# Instructions for the task
Exactly as they appear, copy the lines from the start of the entries below to the line containing "def execRsvd4 (fin", both ends included.
*** Opening of Dataset entries ***
-- ==== Sys2Proof/Machine/ReservedFrames.lean ====
section
/-! DEFINITION. The ten reserved opcodes (42_control_frames.md rule R166): each faults at byte 0, and none reaches a frame-end action. -/
namespace Sys2Proof.Machine

/-- The frame-end action of a reserved opcode, which R166 says is never reached: the same fault as at byte 0,
DEDUCED (notes/assumptions/12.md). -/
def frameEndReserved (p : Phase) (s : State) : Out := .next (raise .pvBadOpcode p true s)

/-- `RSVD3`, opcode 0x3 (R166). -/
def execRsvd3 (fin : Bool) (rsv : BitVec 3) (mask : Bool) (len7 : BitVec 7) (s : State) : Out :=
  rxFrameByte 0x3#4 fin rsv mask len7 reservedCheck frameEndReserved s

/-- `RSVD4`, opcode 0x4 (R166). -/
def execRsvd4 (fin : Bool) (rsv : BitVec 3) (mask : Bool) (len7 : BitVec 7) (s : State) : Out :=
  rxFrameByte 0x4#4 fin rsv mask len7 reservedCheck frameEndReserved s

/-- `RSVD5`, opcode 0x5 (R166). -/
def execRsvd5 (fin : Bool) (rsv : BitVec 3) (mask : Bool) (len7 : BitVec 7) (s : State) : Out :=
  rxFrameByte 0x5#4 fin rsv mask len7 reservedCheck frameEndReserved s

/-- `RSVD6`, opcode 0x6 (R166). -/
def execRsvd6 (fin : Bool) (rsv : BitVec 3) (mask : Bool) (len7 : BitVec 7) (s : State) : Out :=
  rxFrameByte 0x6#4 fin rsv mask len7 reservedCheck frameEndReserved s

/-- `RSVD7`, opcode 0x7 (R166). -/
def execRsvd7 (fin : Bool) (rsv : BitVec 3) (mask : Bool) (len7 : BitVec 7) (s : State) : Out :=
  rxFrameByte 0x7#4 fin rsv mask len7 reservedCheck frameEndReserved s

/-- `RSVDB`, opcode 0xB (R166). -/
def execRsvdB (fin : Bool) (rsv : BitVec 3) (mask : Bool) (len7 : BitVec 7) (s : State) : Out :=
  rxFrameByte 0xB#4 fin rsv mask len7 reservedCheck frameEndReserved s

/-- `RSVDC`, opcode 0xC (R166). -/
def execRsvdC (fin : Bool) (rsv : BitVec 3) (mask : Bool) (len7 : BitVec 7) (s : State) : Out :=
  rxFrameByte 0xC#4 fin rsv mask len7 reservedCheck frameEndReserved s

/-- `RSVDD`, opcode 0xD (R166). -/
def execRsvdD (fin : Bool) (rsv : BitVec 3) (mask : Bool) (len7 : BitVec 7) (s : State) : Out :=
  rxFrameByte 0xD#4 fin rsv mask len7 reservedCheck frameEndReserved s

/-- `RSVDE`, opcode 0xE (R166). -/
def execRsvdE (fin : Bool) (rsv : BitVec 3) (mask : Bool) (len7 : BitVec 7) (s : State) : Out :=
  rxFrameByte 0xE#4 fin rsv mask len7 reservedCheck frameEndReserved s

/-- `RSVDF`, opcode 0xF (R166). -/
def execRsvdF (fin : Bool) (rsv : BitVec 3) (mask : Bool) (len7 : BitVec 7) (s : State) : Out :=
  rxFrameByte 0xF#4 fin rsv mask len7 reservedCheck frameEndReserved s

end Sys2Proof.Machine
end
*** Close of Dataset entries ***
# Answer to this exercise
-- ==== Sys2Proof/Machine/ReservedFrames.lean ====
section
/-! DEFINITION. The ten reserved opcodes (42_control_frames.md rule R166): each faults at byte 0, and none reaches a frame-end action. -/
namespace Sys2Proof.Machine

/-- The frame-end action of a reserved opcode, which R166 says is never reached: the same fault as at byte 0,
DEDUCED (notes/assumptions/12.md). -/
def frameEndReserved (p : Phase) (s : State) : Out := .next (raise .pvBadOpcode p true s)

/-- `RSVD3`, opcode 0x3 (R166). -/
def execRsvd3 (fin : Bool) (rsv : BitVec 3) (mask : Bool) (len7 : BitVec 7) (s : State) : Out :=
  rxFrameByte 0x3#4 fin rsv mask len7 reservedCheck frameEndReserved s

/-- `RSVD4`, opcode 0x4 (R166). -/
def execRsvd4 (fin : Bool) (rsv : BitVec 3) (mask : Bool) (len7 : BitVec 7) (s : State) : Out :=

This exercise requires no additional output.